[Collected data entries]
-- ==== Sys2Proof/Machine/Lateral.lean ====
section
/-! DEFINITION. The lateral network and the results that come back to a sequencer: R16, R34, R40, R100,
R247, R248, R302, R323, R331, R385. -/

namespace Sys2Proof.Machine

/-! ## Parcels and the landing buffer (R100) -/

/-- Vault bytes with their tag and the poison of their words. -/
def State.parcel (s : State) (owner : BitVec 8) (c off n : Nat) : Parcel :=
  let v := s.vault c
  ⟨v.read owner off n, v.secure off n, (List.range n).map fun i => v.bad (off + i) 1⟩

/-- Poisons the words of the bytes that carry poison. -/
def Vault.poisonBy (v : Vault) (off : Nat) : List Bool → Vault
  | [] => v
  | b :: bs => Vault.poisonBy (if b then v.poison off 1 else v) (off + 1) bs

/-- Writes a parcel: a word that carries poison stays poisoned. -/
def State.putParcel (s : State) (owner : BitVec 8) (c off : Nat) (p : Parcel) : State :=
  s.modVault c fun v => (v.write owner off p.bytes p.sec).poisonBy off p.bad

/-- The bank rows under some bytes. -/
def rowsOf (off n : Nat) : List LandRow :=
  (List.range ((off + max n 1 - 1) / 256 + 1 - off / 256)).map fun i => ⟨(off / 256 + i) / 512, (off / 256 + i) % 512⟩

/-- Rows that some bytes add to the landing buffer: beats to one row merge. -/
def Vault.newRows (v : Vault) (off n : Nat) : List LandRow := (rowsOf off n).filter fun r => !v.landing.contains r

/-- Rows of the landing buffer (R100). -/
def landingRows : Nat := 256

/-- A lateral write enters the landing buffer and is part of the vault from then on; it wakes. `none`:
the buffer is full. -/
def State.land (s : State) (owner : BitVec 8) (c off : Nat) (p : Parcel) : Option State :=
  let new := (s.vault c).newRows off p.bytes.length
  if landingRows < (s.vault c).landing.length + new.length then none
  else
    let s := s.putParcel owner c off p
    some ((s.modVault c fun v => { v with landing := v.landing ++ new }).wake c)

/-- The buffer retires the oldest row of a bank. -/
def Vault.retireRow (v : Vault) (bank : Nat) : Vault := { v with landing := dropFirst (fun r => r.bank == bank) v.landing }

def execLandingRowRetire (core : CoreId) (bank : Fin 16) (s : State) : Host.Outcome State Fault Refusal :=
  .next (s.modVault core.val fun v => v.retireRow bank.val)

/-! ## Scrubbing (R248) -/

/-- A bank scrubs its next row: words with a correctable error are rewritten. -/
def Vault.scrub (v : Vault) (bank : Nat) : Vault :=
  let row := vget 0 v.scrubAt bank
  let v := v.correct (131072 * bank + 256 * row) 256
  { v with scrubAt := vset v.scrubAt bank ((row + 1) % 512) }

def execVaultScrub (core : CoreId) (bank : Fin 16) (s : State) : Host.Outcome State Fault Refusal :=
  .next (s.modVault core.val fun v => v.scrub bank.val)

/-- An MSC slice scrubs: a line's value is the corrected one at every read, so nothing changes. -/
def execMscScrub (_leaf : Fin 2) (s : State) : Host.Outcome State Fault Refusal := .next s

/-! ## Remote vault accesses (R16, R40, R302) -/

def VReq.writes (r : VReq) : Bool :=
  match r.kind with
  | .load => false
  | _ => true

/-- A request that may act: its time has come, and no earlier request of its sequencer to its target waits, nor
an earlier write of its class from its core (R144, R157). -/
def State.vreqReady (s : State) (r : VReq) : Bool :=
  !r.acted && decide (r.due ≤ s.cycle) &&
    !(s.vreqs.any fun x => !x.acted && x.core == r.core && x.target == r.target && decide (x.id < r.id) &&
      (x.seq == r.seq || (x.ocl == r.ocl && x.writes && r.writes)))

/-- Bytes of a request that have performed (R99): its `off` and `n` name the rest. -/
def VReq.doneBytes (r : VReq) : Nat := r.ty.width / 8 - r.n

/-- The pointer that names a remote place. -/
def State.remotePtr (s : State) (r : VReq) : Word :=
  wd ((1 + b2n r.acc) * 2 ^ 60 + (s.core r.target).rank * 2 ^ 48 + (r.off - r.doneBytes))

/-- A request that has acted: its value, tag and poison, and the slot in which its reply arrives. -/
def State.vreqActed (s : State) (r : VReq) (val : Word) (sec bad : Bool) : State :=
  let due := s.cycle + 10 + s.hops r.core r.target
  { s with vreqs := s.vreqs.map fun x => if x.id = r.id then { r with acted := true, val := val, sec := sec, bad := bad, due := due } else x }

/-- A request whose first row has performed: what is left of it. -/
def State.vreqPart (s : State) (r : VReq) (m : Nat) (val : Word) (sec bad : Bool) : State :=
  { s with vreqs := s.vreqs.map fun x =>
      if x.id = r.id then { r with off := r.off + m, n := r.n - m, val := val, sec := sec, bad := bad } else x }

/-- What a request does at its target, a bank row at a time (R99); unchanged while it waits there. -/
def State.vreqAct (s : State) (r : VReq) : State :=
  let v := s.vault r.target
  let k := s.core r.target
  if r.acc then
    if !k.arrayIdle then s
    else match r.kind with
      | .load => s.vreqActed r (extend r.ty (leNat (k.readAcc r.off r.n))) (k.accSecure r.off r.n) false
      | _ => (s.modCore r.target fun k => (k.writeAcc r.off (leBytes r.n r.val.toNat)).markAcc (accRows r.off r.n) r.sec).vreqActed r 0 r.sec false
  else match r.kind with
    | .load =>
      let m := rowPart r.off r.n
      let val := r.val.toNat + leNat (v.read r.owner r.off m) * 2 ^ (8 * r.doneBytes)
      let sec := r.sec || v.secure r.off m
      let bad := r.bad || v.bad r.off m
      let t := s.modVault r.target fun v => v.correct r.off m
      if m < r.n then t.vreqPart r m (wd val) sec bad else t.vreqActed r (extend r.ty val) sec bad
    | .store =>
      let m := rowPart r.off r.n
      match s.land r.owner r.target r.off ⟨leBytes m r.val.toNat, r.sec, []⟩ with
      | some t => if m < r.n then t.vreqPart r m (r.val >>> (8 * m)) r.sec false else t.vreqActed r 0 r.sec false
      | none => s
    | .atom op cmp =>
      let old := leNat (v.read r.owner r.off r.n)
      if v.bad r.off r.n then s.vreqActed r 0 false true
      else
        let s := s.modVault r.target fun v => v.correct r.off r.n
        let t := match atomNew r.ty op old r.val.toNat cmp.toNat with
          | some x => s.modVault r.target fun v => v.write r.owner r.off (leBytes r.n x) r.sec
          | none => s
        t.vreqActed r (extend r.ty old) (v.secure r.off r.n) false

def execRemoteVaultAccess (n : Nat) (s : State) : Host.Outcome State Fault Refusal :=
  match s.vreqs.find? fun r => r.id == n with
  | none => .next s
  | some r => .next (if s.vreqReady r then s.vreqAct r else s)

/-- The result of a request, with what the reply carries. -/
def Result.reply (x : Result) (r : VReq) (ptr : Word) : Result :=
  if x.src = .vault r.id then
    { x with val := r.val, src := .load, sec := x.sec || r.sec, bad := if r.bad then some (cPOISON, ptr) else none }
  else x

/-- The reply reaches its issuer: a load's value waits to be written, an atomic's is written and the
instruction retires, or traps on poison, once every earlier load of the sequencer has arrived (R331). -/
def State.vreqReply (s0 : State) (r : VReq) : State :=
  let s := s0
  let p := s.remotePtr r
  let s := { s with vreqs := s.vreqs.filter fun x => x.id != r.id }
  match r.kind with
  | .store => s
  | .load => s.modCore r.core fun k => k.modSeq r.seq fun q => { q with results := q.results.map fun x => x.reply r p }
  | .atom _ _ =>
    let q := (s.core r.core).seq r.seq
    if q.wait = some (.vault r.id) then
      match q.results.find? fun x => x.src == .vault r.id with
      | none => s
      | some x =>
        let s := s.modCore r.core fun k => k.modSeq r.seq fun q => { q with results := q.results.filter fun x => x.src != .vault r.id }
        if r.bad then
          if ((s.core r.core).seq r.seq).travels then s0 else (s.consumeOn r.core r.seq ⟨cPOISON, p, 0⟩).freezeOn cPOISON
        else (s.modCore r.core fun k => k.modSeq r.seq fun q => q.landResult (x.reply r p)).retireHeld r.core r.seq
    else s

def execRemoteVaultReply (n : Nat) (s : State) : Host.Outcome State Fault Refusal :=
  match s.vreqs.find? fun r => r.id == n with
  | none => .next s
  | some r => .next (if r.acted && decide (r.due ≤ s.cycle) then s.vreqReply r else s)

/-! ## Results (R34, R323, R331, R385) -/

def Result.isLoad (r : Result) : Bool := r.src == .load
def Result.isMulDiv (r : Result) : Bool := r.src == .mul || r.src == .div

/-- The oldest pending result of a kind is written. -/
def Seq.landFirst (q : Seq) (p : Result → Bool) : Seq :=
  match q.results.find? p with
  | some r => { q.landResult r with results := dropFirst p q.results }
  | none => q

def execLoadResult (core : CoreId) (q : SeqId) (s : State) : Host.Outcome State Fault Refusal :=
  .next (s.modCore core.val fun k => k.modSeq q fun x => x.landFirst Result.isLoad)

def execMulDivResult (core : CoreId) (q : SeqId) (s : State) : Host.Outcome State Fault Refusal :=
  .next (s.modCore core.val fun k => k.modSeq q fun x => x.landFirst Result.isMulDiv)

def execSfuResultLand (core : CoreId) (s : State) : Host.Outcome State Fault Refusal := .next (s.modCore core.val (Core.landDue s.cycle))

/-- Whether a waiting `WAITI` has reached its deadline. -/
def State.waitiDue (s : State) (c : Nat) (q : SeqId) : Bool :=
  match ((s.core c).seq q).wait with
  | some (.until d) => decide (d.toNat ≤ s.timebase.toNat)
  | _ => false

def execWaitiDeadline (core : CoreId) (q : SeqId) (s : State) : Host.Outcome State Fault Refusal :=
  .next (if s.waitiDue core.val q then s.retireHeld core.val q else s)

end Sys2Proof.Machine
end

**PROBLEM STATEMENT**
Given the records above, reproduce precisely and only the lines between the line holding "wd ((1 + b2n" and the line holding "(k.accSecure r.off r.n) false", inclusive.

**SOLUTION FOR THIS EXERCISE**
  wd ((1 + b2n r.acc) * 2 ^ 60 + (s.core r.target).rank * 2 ^ 48 + (r.off - r.doneBytes))

/-- A request that has acted: its value, tag and poison, and the slot in which its reply arrives. -/
def State.vreqActed (s : State) (r : VReq) (val : Word) (sec bad : Bool) : State :=
  let due := s.cycle + 10 + s.hops r.core r.target
  { s with vreqs := s.vreqs.map fun x => if x.id = r.id then { r with acted := true, val := val, sec := sec, bad := bad, due := due } else x }

/-- A request whose first row has performed: what is left of it. -/
def State.vreqPart (s : State) (r : VReq) (m : Nat) (val : Word) (sec bad : Bool) : State :=
  { s with vreqs := s.vreqs.map fun x =>
      if x.id = r.id then { r with off := r.off + m, n := r.n - m, val := val, sec := sec, bad := bad } else x }

/-- What a request does at its target, a bank row at a time (R99); unchanged while it waits there. -/
def State.vreqAct (s : State) (r : VReq) : State :=
  let v := s.vault r.target
  let k := s.core r.target
  if r.acc then
    if !k.arrayIdle then s
    else match r.kind with
      | .load => s.vreqActed r (extend r.ty (leNat (k.readAcc r.off r.n))) (k.accSecure r.off r.n) false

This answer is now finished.